- **Task objective**: In the listing below, the lines from the first through the one with "a value. -/" are to be copied word for word.

▽

-- ==== Sys2Proof/Machine/Ops.lean ====
section
/-! DEFINITION. The named operations over the buffer and the registers: memory access (20_memory.md R52, R53), the
buffer reset (R54), the event stream (60_exceptions.md R230), the error entry (R239), the halt (43_engine_loop.md R194,
R195), the reset (70_reset_and_hazards.md R270) and the guard of "Selected by". There is no return from an error to
model: "There is no return operation: recovery is the transition to phase 0 itself" (60_exceptions.md R240). -/

namespace Sys2Proof.Machine

/-! ## Memory -/

/-- What a byte that is not listed reads as: no value (20_memory.md R54; 93 U8). DESIGN CHOICE, safe; log 2. -/
def Memory.unlisted : Option Byte := none

/-- The byte at offset `a`. -/
def Memory.readByte : Memory → Nat → Option Byte
  | [], _ => Memory.unlisted
  | (x, w) :: m, a => if a = x then some w else Memory.readByte m a

/-- Sets the byte at offset `a`, keeping the offsets rising. -/
def Memory.writeByte : Memory → Nat → Byte → Memory
  | [], a, v => [(a, v)]
  | (x, w) :: m, a, v =>
    if a < x then (a, v) :: (x, w) :: m
    else if a = x then (a, v) :: m
    else (x, w) :: Memory.writeByte m a v

/-- The `n` bytes from offset `a`, if every one has a value. -/
def Memory.readBytes (m : Memory) (a : Nat) : Nat → Option Bytes
  | 0 => some []
  | n + 1 =>
    match m.readByte a, Memory.readBytes m (a + 1) n with
    | some v, some vs => some (v :: vs)
    | _, _ => none

/-- Sets the bytes from offset `a`, in ascending order (20_memory.md R53). -/
def Memory.writeBytes (m : Memory) (a : Nat) : Bytes → Memory
  | [] => m
  | v :: vs => Memory.writeBytes (m.writeByte a v) (a + 1) vs

/-- The canonical form: offsets strictly rising (an unlisted byte has no value, so no entry can equal it). -/
def Memory.wf : Memory → Bool
  | [] => true
  | [_] => true
  | (a, _) :: (b, w) :: m => decide (a < b) && Memory.wf ((b, w) :: m)

/-- `MemRead(addr, n)`: defined only when `addr + n ≤ received` (20_memory.md R52). -/
def memRead (s : State) (addr n : Nat) : Option Bytes :=
  if addr + n ≤ s.received.toNat then s.buf.readBytes addr n else none

/-- `MemWrite(addr, len(v), v)`: defined only when it stays inside the capacity (20_memory.md R53). -/
def memWrite (s : State) (addr : Nat) (v : Bytes) : Option State :=
  if addr + v.length ≤ s.cfg.maxFrameSize.toNat then some { s with buf := s.buf.writeBytes addr v } else none

/-! ## Events, errors, halts, reset -/

/-- `emit E(info)`: appends one event (00_scope.md R13; 60_exceptions.md R230). -/
def State.emit (s : State) (e : OutEvent) : State := { s with events := s.events ++ [e] }

/-- The end of a frame attempt, on a transition into phase 0 or 4: `received` becomes 0 (20_memory.md R54), and the
header registers and the bytes of `buf` become unspecified (10_state.md R27): free values and no value. -/
def State.endAttempt (s : State) : State :=
  { s with
    received := 0#31
    buf := []
    hdrMagic := Config.freeWord s.freeCount
    hdrLength := Config.freeWord (s.freeCount + 1)
    hdrChecksum := Config.freeWord (s.freeCount + 2)
    freeCount := s.freeCount + 3 }

/-- TAKING AN EXCEPTION: what a recoverable error does to the state (60_exceptions.md R239): the event is appended,
`received <- 0`, `phase <- 0`, the header registers and `buf` become dead, `pending` and `term_cause` are unchanged;
nothing is saved. In phase 0 the registers and the buffer are dead already (10_state.md R27), and nothing more is
written to them (41_reassembler.md R131, "no register is written"). -/
def State.recover (s : State) (e : OutEvent) : State :=
  match s.phase with
  | .awaitHeader => { s.emit e with received := 0#31 }
  | _ => { (s.emit e).endAttempt with phase := .awaitHeader }

/-- Halting (43_engine_loop.md R194, R195): the event, `received <- 0`, the cause, phase 4. `pending` is left as it
is. -/
def State.halt (s : State) (c : TermCause) (e : OutEvent) : State :=
  { (s.emit e).endAttempt with termCause := c, phase := .terminal }

/-- `ENG.RESET`'s effect (70_reset_and_hazards.md R270): the event stream starts again, empty; so do the records of
the Sink's takes and of the requests (logs 7, 13). The parameters stay (10_state.md R30) and so does the environment's trace. -/
def State.resetBlock (s : State) : State :=
  { s.endAttempt with
    phase := .awaitHeader
    termCause := .none
    pending := none
    events := []
    taken := []
    requests := [] }

/-- A meaning runs only when its rule's "Selected by" holds; otherwise the pair is not in R81's table and there is no
step (30_encoding.md R81; 93 U14). -/
def whenSelected (c : Bool) (r : Result) : Result := if c then r else .refused .notSelected

/-! ## Codes (10_state.md R29; 60_exceptions.md R231; 92 D16) -/

/-- The 2-bit code of `term_cause` (10_state.md R29). -/
def TermCause.code : TermCause → BitVec 2
  | .none => 0#2
  | .socketFatal => 1#2
  | .shutdown => 2#2

/-- The event's code (60_exceptions.md R231). -/
def OutEvent.code : OutEvent → Nat
  | .malformedHeader _ => 1
  | .reassemblyFailure _ _ _ => 2
  | .checksumMismatch _ _ _ => 3
  | .decodeFailure => 4
  | .socketFatal => 5
  | .frame _ => 6
  | .shutdown => 7

/-- The event's sub-cause code, where it has one (60_exceptions.md R231). -/
def OutEvent.subCode : OutEvent → Option Nat
  | .malformedHeader .shortRead => some 1
  | .malformedHeader .badMagic => some 2
  | .malformedHeader .lengthOutOfBounds => some 3
  | .malformedHeader .readError => some 4
  | .reassemblyFailure .receiveError _ _ => some 1
  | .reassemblyFailure .timeout _ _ => some 2
  | _ => none

/-- Does the event stop the engine loop (60_exceptions.md R231, column "fatal")? `EV_SHUTDOWN` halts and is no error. -/
def OutEvent.fatal : OutEvent → Bool
  | .socketFatal => true
  | _ => false

end Sys2Proof.Machine
end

△

- **Answer for the task**:
-- ==== Sys2Proof/Machine/Ops.lean ====
section
/-! DEFINITION. The named operations over the buffer and the registers: memory access (20_memory.md R52, R53), the
buffer reset (R54), the event stream (60_exceptions.md R230), the error entry (R239), the halt (43_engine_loop.md R194,
R195), the reset (70_reset_and_hazards.md R270) and the guard of "Selected by". There is no return from an error to
model: "There is no return operation: recovery is the transition to phase 0 itself" (60_exceptions.md R240). -/

namespace Sys2Proof.Machine

/-! ## Memory -/

/-- What a byte that is not listed reads as: no value (20_memory.md R54; 93 U8). DESIGN CHOICE, safe; log 2. -/
def Memory.unlisted : Option Byte := none

/-- The byte at offset `a`. -/
def Memory.readByte : Memory → Nat → Option Byte
  | [], _ => Memory.unlisted
  | (x, w) :: m, a => if a = x then some w else Memory.readByte m a

/-- Sets the byte at offset `a`, keeping the offsets rising. -/
def Memory.writeByte : Memory → Nat → Byte → Memory
  | [], a, v => [(a, v)]
  | (x, w) :: m, a, v =>
    if a < x then (a, v) :: (x, w) :: m
    else if a = x then (a, v) :: m
    else (x, w) :: Memory.writeByte m a v

/-- The `n` bytes from offset `a`, if every one has a value. -/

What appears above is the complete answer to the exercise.